Review: Normal Subgroups

$\textbf{Definition}$: A subgroup $N \leq G$ is normal if it is invariant under conjugation. i.e. $$\forall x\in{N}, \quad \forall g\in{G}, \quad gxg^{-1}\in{N}$$ [Remember: invariance is an important concept ubiquitous in mathematics.]
The following are some of the conditions equivalent to $N \unlhd G$:

(i) $ \forall g\in{G}, \quad gNg^{-1}= \{gxg^{-1}|g\in{G},x\in{N} \} \subseteq N$
(ii) $ \forall g\in{G}, \quad gNg^{-1}= N$
(iii) $ \forall g\in{G}, gN=Ng$ (left and right cosets are equal)
(iv) $N_G(N)=\{g\in{G}|gNg^{-1}=N\}=G$
(v) the operation of left (right) cosets of $N$ in $G$ makes the set of left (right) cosets into a group
(vi) $N$ is a union of conjugacy classes of $G$
(vii) $\exists \varphi:G \rightarrow H$, a homomorphism for which $N=ker\varphi$

Item (vii) demonstrates some of the importance of normal subgroups; they are a way to internally classify all homomorphisms defined on a group. For example, a non-trivial group is $\textit{simple}$ iff it is isomorphic to all of its non-trivial homomorphic images. This can be seen by means of the following:
Let $\varphi : G \rightarrow H$. By the first isomorphism theorem, $$im\varphi \cong G/ker\varphi $$ If $G$ is simple, then $ker \varphi$ (which is normal) is either $G$ or $\{e\}$. Thus, $G$ will be isomorphic to all of its non-trivial homomorphic images.

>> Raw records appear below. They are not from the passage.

theorem vmChange_ok : ∀ x0 x1 s, Ok (.trioQ :: .emcyQ :: .logQ :: .logWin :: .coaches :: .axes :: .pl :: .reg .AXALERT :: .reg .AX_ACC :: .reg .AX_EPFS :: .reg .AX_FLTCNT :: .reg .AX_FLTSTAT :: .reg .AX_HOMEST :: .reg .AX_MOVEEN :: .reg .AX_STALLST :: .reg .AX_STAT :: .reg .AX_USTAT :: .reg .AX_VEL :: .reg .CO_VM :: .reg .EV_ACT :: .reg .EV_PEND :: .reg .MGS_LOGSTAT :: .reg .PL_ENERGY_HI :: .reg .PL_ENERGY_LO :: .reg .PL_EVINFO :: .reg .PL_MAKESPAN :: .reg .PL_RES :: .reg .PL_RES_EACT :: .reg .PL_RES_END :: .reg .PL_STAT :: []) s (@vmChange x0 x1 s) := by
  intro x0 x1 s
  delta vmChange
  extract_lets +onlyGivenNames -merge -useContext s0
  clear_value s0
  extract_lets +onlyGivenNames -merge -useContext s1
  clear_value s1
  extract_lets +onlyGivenNames -merge -useContext s2
  clear_value s2
  extract_lets +onlyGivenNames -merge -useContext s3
  clear_value s3
  extract_lets +onlyGivenNames -merge -useContext s4
  refine Ok.withS (x := s4) ?_ fun h5 => ?_
  · unfold s4
    refine Ok.via (showSide_ok ..) rfl ?_
    refine Ok.via (State.modCoach_ok ..) rfl ?_
    exact Ok.refl
  clear_value s4
  extract_lets +onlyGivenNames -merge -useContext s6
  refine Ok.withS (x := s6) ?_ fun h8 => ?_
  · unfold s6
    refine Ok.applyIf ?_ ?_
    · intro a7
      refine Ok.via (sideFault_ok ..) rfl ?_
      exact Ok.refl
    · exact h5
  clear_value s6
  extract_lets +onlyGivenNames -merge -useContext s9
  refine Ok.withS (x := s9) ?_ fun h11 => ?_
  · unfold s9
    refine Ok.applyIf ?_ ?_
    · intro a10
      refine Ok.via (sideFault_ok ..) rfl ?_
      exact Ok.refl
    · exact h8
  clear_value s9
  refine Ok.applyIf ?_ ?_
  · intro a12
    refine Ok.via (pendSrc_ok ..) rfl ?_
    exact Ok.refl
  · exact h11

theorem settle_ok : ∀ x0 s, Ok [.legs] s (@settle x0 s) := by
  intro x0 s
  delta settle
  refine Ok.via (State.modLeg_ok ..) rfl ?_
  exact Ok.refl

theorem coachSafe_ok : ∀ x0 s, Ok [.legs, .coils, .coaches, .reg .CO_LINKSTAT, .reg .LEG_TEST] s (@coachSafe x0 s) := by
  intro x0 s
  delta coachSafe
  extract_lets +onlyGivenNames -merge -useContext s0
  clear_value s0
  extract_lets +onlyGivenNames -merge -useContext s1
  refine Ok.withS (x := s1) ?_ fun h5 => ?_
  · unfold s1
    refine Ok.forEach ?_ ?_
    · intro a2 a3
      extract_lets +onlyGivenNames -merge -useContext s4
      clear_value s4
      refine Ok.via (settle_ok ..) rfl ?_
      refine Ok.via (State.modLeg_ok ..) rfl ?_
      refine Ok.via (State.put_at (at_LEG_TEST _)) rfl ?_
      exact Ok.refl
    · exact Ok.refl
  clear_value s1
  extract_lets +onlyGivenNames -merge -useContext s6
  refine Ok.withS (x := s6) ?_ fun h11 => ?_
  · unfold s6
    refine Ok.forEach ?_ ?_
    · intro a7 a8
      refine Ok.forEach ?_ ?_
      · intro a9 a10
        refine Ok.via (State.modCoil_ok ..) rfl ?_
        exact Ok.refl
      · exact Ok.refl
    · exact h5
  clear_value s6
  refine Ok.via (State.put_at (at_CO_LINKSTAT _)) rfl ?_
  refine Ok.via (State.modCoach_ok ..) rfl ?_
  exact h11

theorem modeFailed_ok : ∀ x0 s, Ok [.coaches] s (@modeFailed x0 s) := by
  intro x0 s
  delta modeFailed
  split
  · refine Ok.via (State.modCoach_ok ..) rfl ?_
    exact Ok.refl
  · exact Ok.refl

theorem endExchange_ok : ∀ x0 x1 s, Ok [.replies, .trioQ, .emcyQ, .logQ, .logWin, .coaches, .power, .net, .reg .EV_PEND, .reg .GCTL_BUSERR, .reg .GCTL_BUSERRADDR, .reg .GCTL_BUSERRCNT, .reg .MGS_LOGSTAT] s (@endExchange x0 x1 s) := by
  intro x0 x1 s
  delta endExchange
  extract_lets +onlyGivenNames -merge -useContext s0
  refine Ok.withS (x := s0) ?_ fun h1 => ?_
  · unfold s0
    split
    · refine Ok.via (recordErr_ok ..) rfl ?_
      refine Ok.via (modeFailed_ok ..) rfl ?_
      exact Ok.refl
    · exact Ok.refl
  clear_value s0
  extract_lets +onlyGivenNames -merge -useContext s2
  refine Ok.withS (x := s2) ?_ fun h3 => ?_
  · unfold s2
    refine Ok.via (State.answer_ok ..) rfl ?_
    exact h1
  clear_value s2
  refine Ok.ite ?_ ?_
  · refine Ok.via (Ok.net ?_) rfl ?_
    · exact fun ⟨h1, h2, h3, h4, h5, h6⟩ => ⟨h1, h2, h3, h4, h5, h6⟩
    exact h3
  · exact h3

theorem endExchanges_ok : ∀ x0 s, Ok [.replies, .trioQ, .emcyQ, .logQ, .logWin, .coaches, .power, .net, .reg .EV_PEND, .reg .GCTL_BUSERR, .reg .GCTL_BUSERRADDR, .reg .GCTL_BUSERRCNT, .reg .MGS_LOGSTAT] s (@endExchanges x0 s) := by
  intro x0 s
  delta endExchanges
  split
  · exact Ok.refl
  · refine Ok.foldl ?_ ?_
    · intro u0 x1
      refine Ok.via (endExchange_ok ..) rfl ?_
      exact Ok.refl
    · refine Ok.via (endExchange_ok ..) rfl ?_
      exact Ok.refl

theorem couplingLost_ok : ∀ x0 x1 s, Ok (.replies :: .trioQ :: .emcyQ :: .logQ :: .logWin :: .coaches :: .axes :: .pl :: .power :: .net :: .reg .AXALERT :: .reg .AX_ACC :: .reg .AX_EPFS :: .reg .AX_FLTCNT :: .reg .AX_FLTSTAT :: .reg .AX_HOMEST :: .reg .AX_MOVEEN :: .reg .AX_STALLST :: .reg .AX_STAT :: .reg .AX_USTAT :: .reg .AX_VEL :: .reg .CO_FLTSTAT :: .reg .CO_LINKSTAT :: .reg .EV_ACT :: .reg .EV_PEND :: .reg .GCTL_BUSERR :: .reg .GCTL_BUSERRADDR :: .reg .GCTL_BUSERRCNT :: .reg .MGS_LOGSTAT :: .reg .PL_ENERGY_HI :: .reg .PL_ENERGY_LO :: .reg .PL_EVINFO :: .reg .PL_MAKESPAN :: .reg .PL_RES :: .reg .PL_RES_EACT :: .reg .PL_RES_END :: .reg .PL_STAT :: []) s (@couplingLost x0 x1 s) := by
  intro x0 x1 s
  delta couplingLost
  extract_lets +onlyGivenNames -merge -useContext s0
  refine Ok.withS (x := s0) ?_ fun h1 => ?_
  · unfold s0
    refine Ok.via (State.put_at (at_CO_LINKSTAT _)) rfl ?_
    refine Ok.via (State.put_at (at_CO_LINKSTAT _)) rfl ?_
    exact Ok.refl
  clear_value s0
  extract_lets +onlyGivenNames -merge -useContext s2
  clear_value s2
  extract_lets +onlyGivenNames -merge -useContext s3
  refine Ok.withS (x := s3) ?_ fun h4 => ?_
  · unfold s3
    refine Ok.via (State.modCoach_ok ..) rfl ?_
    exact h1
  clear_value s3
  refine Ok.via (coachFault_ok ..) rfl ?_
  refine Ok.via (endExchanges_ok ..) rfl ?_
  exact h4

end Sys2Proof.Machine
end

Item (vi) is justified because conjugation defines an equivalence relation; so conjugacy classes partition $G$. (This appears later when deriving the class equation). Normal subgroups are invariant under conjugation, so they can be viewed as a union of conjuacy classes of $G$.
In practice, it seems to be most useful to show item (i) or (ii). Pick $x\in{N}$, then show that for arbitraty $g\in{G}$, $gxg^{-1}\in{N}$. We can think of normality as a sort of partial commutativity that says: upon conjugating an element, the possible resulting elements will be bounded within the subgroup $N$. For readers familiar with linear algebra, notice that in the group of linear transformations $GL_n(F)$, conjugation is the same as a change of basis $A \mapsto QAQ^{-1}$.